As the narrator endeavors to stop Tyler and his followers, he learns that he is Tyler;[16] Tyler is not a separate person, but a separate personality. As the narrator struggled with his hatred for his job and his consumerist lifestyle, his mind began to form a new personality that was able to escape from the problems of his normal life. The final straw came when he met Marla; Tyler was truly born as a distinct personality when the narrator's unconscious desire for Marla clashed with his conscious hatred for her. Having come to the surface, Tyler's personality has been slowly taking over the narrator's mind, which he planned to take over completely by making the narrator's real personality more like his. The narrator's bouts of insomnia had actually been Tyler's personality surfacing; Tyler would be active whenever the narrator was "sleeping." This allowed Tyler to manipulate the narrator into helping him create the fight club; Tyler learned recipes for creating explosives when he was in control and used this knowledge to blow up his own condo.
The narrator also learns that Tyler plans to blow up the Parker-Morris building (the fictional "tallest building in the world") in the downtown area of the city using homemade bombs created by Project Mayhem. The actual reason for the explosion is to destroy the nearby national museum. During the explosion, Tyler plans to die as a martyr for Project Mayhem, taking the narrator's life as well. Realizing this, the narrator sets out to stop Tyler, although Tyler is always thinking ahead of him. In his attempts to stop Tyler, he makes peace with Marla (who has always known the narrator as Tyler) and explains to her that he is not Tyler Durden.
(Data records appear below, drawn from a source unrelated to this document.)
/-- R61, R62: SET BAY: the checks in their order, alike for its four commands, an action outside 1 to 4 among them (which each of the
four takes, the model's choice, log entry 9); and what each action does. Disable releases a binding without judging a departure, and
the booking goes back to WAITING (R11, R29). -/
def Obligations.SetBayIsCheckedAndTaken : Prop :=
  (∀ c action s n req rest,
    (c, action) ∈
      [(Instr.setBayEnable, 1), (Instr.setBayDisable, 2), (Instr.setBaySetCap, 3), (Instr.setBaySetPermittedModes, 4)] →
    Requested s n req rest → req.code = 0x11 →
    let w0 := (req.words.get 0).toNat
    let w1 := (req.words.get 1).toNat
    let w2 := (req.words.get 2).toNat
    (w1 = action ∨ w1 = 0 ∨ 4 < w1) →
    let fails (check : Nat) : Prop :=
      ∃ t, exec c s = .next t ∧ Answered s t n req rest .badField check ∧
        t = { s with intake := t.intake, mirror := t.mirror, path := t.path } ∧
        t.mirror = { s.mirror with dirty := t.mirror.dirty, backlog := t.mirror.backlog }
    (48 ≤ w0 → fails 1) ∧
    ∀ b : BayNo, w0 = b.val →
      (lanesInService s.config.straps ≤ b.val / 8 → fails 2) ∧
      (b.val / 8 < lanesInService s.config.straps →
        (w1 ≠ action → fails 3) ∧ (w1 = 3 → action = 3 → 220 < w2 → fails 4) ∧ (w1 = 4 → action = 4 → 16 ≤ w2 → fails 4))) ∧
  ∀ s n req rest b, Requested s n req rest → req.code = 0x11 → (req.words.get 0).toNat = b.val →
    b.val / 8 < lanesInService s.config.straps → PairingLaw s → BookLaw s →
    let w1 := (req.words.get 1).toNat
    let w2 := (req.words.get 2).toNat
    let old := s.bay b
    let becomes (c : Instr) (bay : BayRecord) : Prop :=
      ∃ t, exec c s = .next t ∧ Answered s t n req rest .done bay.state.code ∧
        t = { s with bays := t.bays, intake := t.intake, mirror := t.mirror, path := t.path } ∧
        t.mirror = { s.mirror with dirty := t.mirror.dirty, backlog := t.mirror.backlog } ∧
        t.bay b = bay ∧ ∀ c, c ≠ b → t.bay c = s.bay c
    (w1 = 1 →
      becomes .setBayEnable
        (if old.state = .disabled then
          { old with
            state := .empty, toggle := false, unresolved := 0, confirmed := 0, unknown := true, meterBaseline := none,
            failureCount := 0, lastFailure := .noFailure, emptyRounds := 0, armed := false }
        else if old.state = .closing then { old with state := .empty, emptyRounds := 0 }
        else old)) ∧
    (w1 = 2 → old.state = .disabled ∨ old.state = .closing → becomes .setBayDisable old) ∧
    (w1 = 2 → old.state ≠ .disabled → old.state ≠ .closing →
      ∃ t, exec .setBayDisable s = .next t ∧ Answered s t n req rest .done 1 ∧
        t = { s with bays := t.bays, roster := t.roster, book := t.book, intake := t.intake, mirror := t.mirror,
                     path := t.path } ∧
        t.mirror = { s.mirror with dirty := t.mirror.dirty, backlog := t.mirror.backlog } ∧
        t.bay b = { old with state := .closing, boundTag := none, agreedMode := none, unlistedTag := none, emptyRounds := 0 } ∧
        (∀ c, c ≠ b → t.bay c = s.bay c) ∧ t.roster.agingPosition = s.roster.agingPosition ∧
        (∀ i, t.roster.entries.get i =
          (s.roster.entries.get i).map fun e => if e.bay = some b then { e with bay := none } else e) ∧
        t.book = s.book.map fun k =>
          if old.boundTag = some k.tag then
            { k with state := if k.state = .charging ∨ k.state = .ready then .waiting else k.state }
          else k) ∧
    (w1 = 3 → w2 ≤ 220 →
      becomes .setBaySetCap { old with cap := w2 } ∧
      (old.unknown = true → ∃ t, exec .setBaySetCap s = .next t ∧ (t.bay b).k = w2)) ∧
    (w1 = 4 → w2 < 16 →
      becomes .setBaySetPermittedModes
        (if old.state = .plugged ∨ old.state = .incompatible then
          { old with permitted := BitVec.ofNat 4 w2, state := .agreeing, agreedMode := none }
        else { old with permitted := BitVec.ofNat 4 w2 }))

/-! ### Departure Book and Van Roster -/

/-- R22: the checks of BOOK in their order, with result and detail; none when the request passes. -/
def bookRefusal (s : State) (req : Request) (tag : Tag) : Option (ResultCode × Nat) :=
  let w (i : Fin 7) : Nat := (req.words.get i).toNat
  let flagged : Prop := (req.words.get 4).getLsbD 0 = true
  if s.clock.valid = false then some (.noClock, 0)
  else if w 2 ≤ s.clock.depotSeconds.toNat then some (.badField, 1)
  else if w 3 < 1 ∨ 20000 < w 3 then some (.badField, 2)
  else if flagged ∧ 100 < w 5 then some (.badField, 3)
  else if flagged ∧ 120 < w 6 then some (.badField, 4)
  else if ¬(s.book.length < 160 ∨ ∃ k ∈ s.book, k.tag = tag) then some (.full, 160)
  else none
The narrator is eventually forced to confront Tyler on the roof of the building. The narrator is held captive at gunpoint by Tyler, forced to watch the destruction wrought on the museum by Project Mayhem. Marla comes to the roof with one of the support groups. Tyler vanishes, as “Tyler was his hallucination, not hers.”[17]
With Tyler gone, the narrator waits for the bomb to explode and kill him. However, the bomb malfunctions because Tyler mixed paraffin into the explosives, which the narrator says early in the book "has never, ever worked for me." Still alive and holding the gun that Tyler used to carry on him, the narrator decides to make the first decision that is truly his own: he puts the gun in his mouth and shoots himself. Some time later, he awakens in a hospital, believing that he is dead and has gone to heaven. The book ends with members of Project Mayhem who work at the institution telling the narrator that their plans still continue, and that they are expecting Tyler to come back.
At two points in the novel, the narrator claims he wants to "wipe [his] ass with the Mona Lisa"; a mechanic who joins fight club also repeats this to him in one scene.[19] This motif shows his desire for chaos, later explicitly expressed in his urge to "destroy something beautiful". Additionally, he mentions at one point that "Nothing is static. Even the Mona Lisa is falling apart."[20] University of Calgary literary scholar Paul Kennett claims that this want for chaos is a result of an Oedipus complex, as the narrator, Tyler, and the mechanic all show disdain for their fathers.[21] This is most explicitly stated in the scene that the mechanic appears in:
The mechanic says, “If you’re male and you’re Christian and living in America, your father is your model for God. And if you never know your father, if your father bails out or dies or is never at home, what do you believe about God?
...
How Tyler saw it was that getting God’s attention for being bad was better than getting no attention at all. Maybe because God’s hate is better than His indifference.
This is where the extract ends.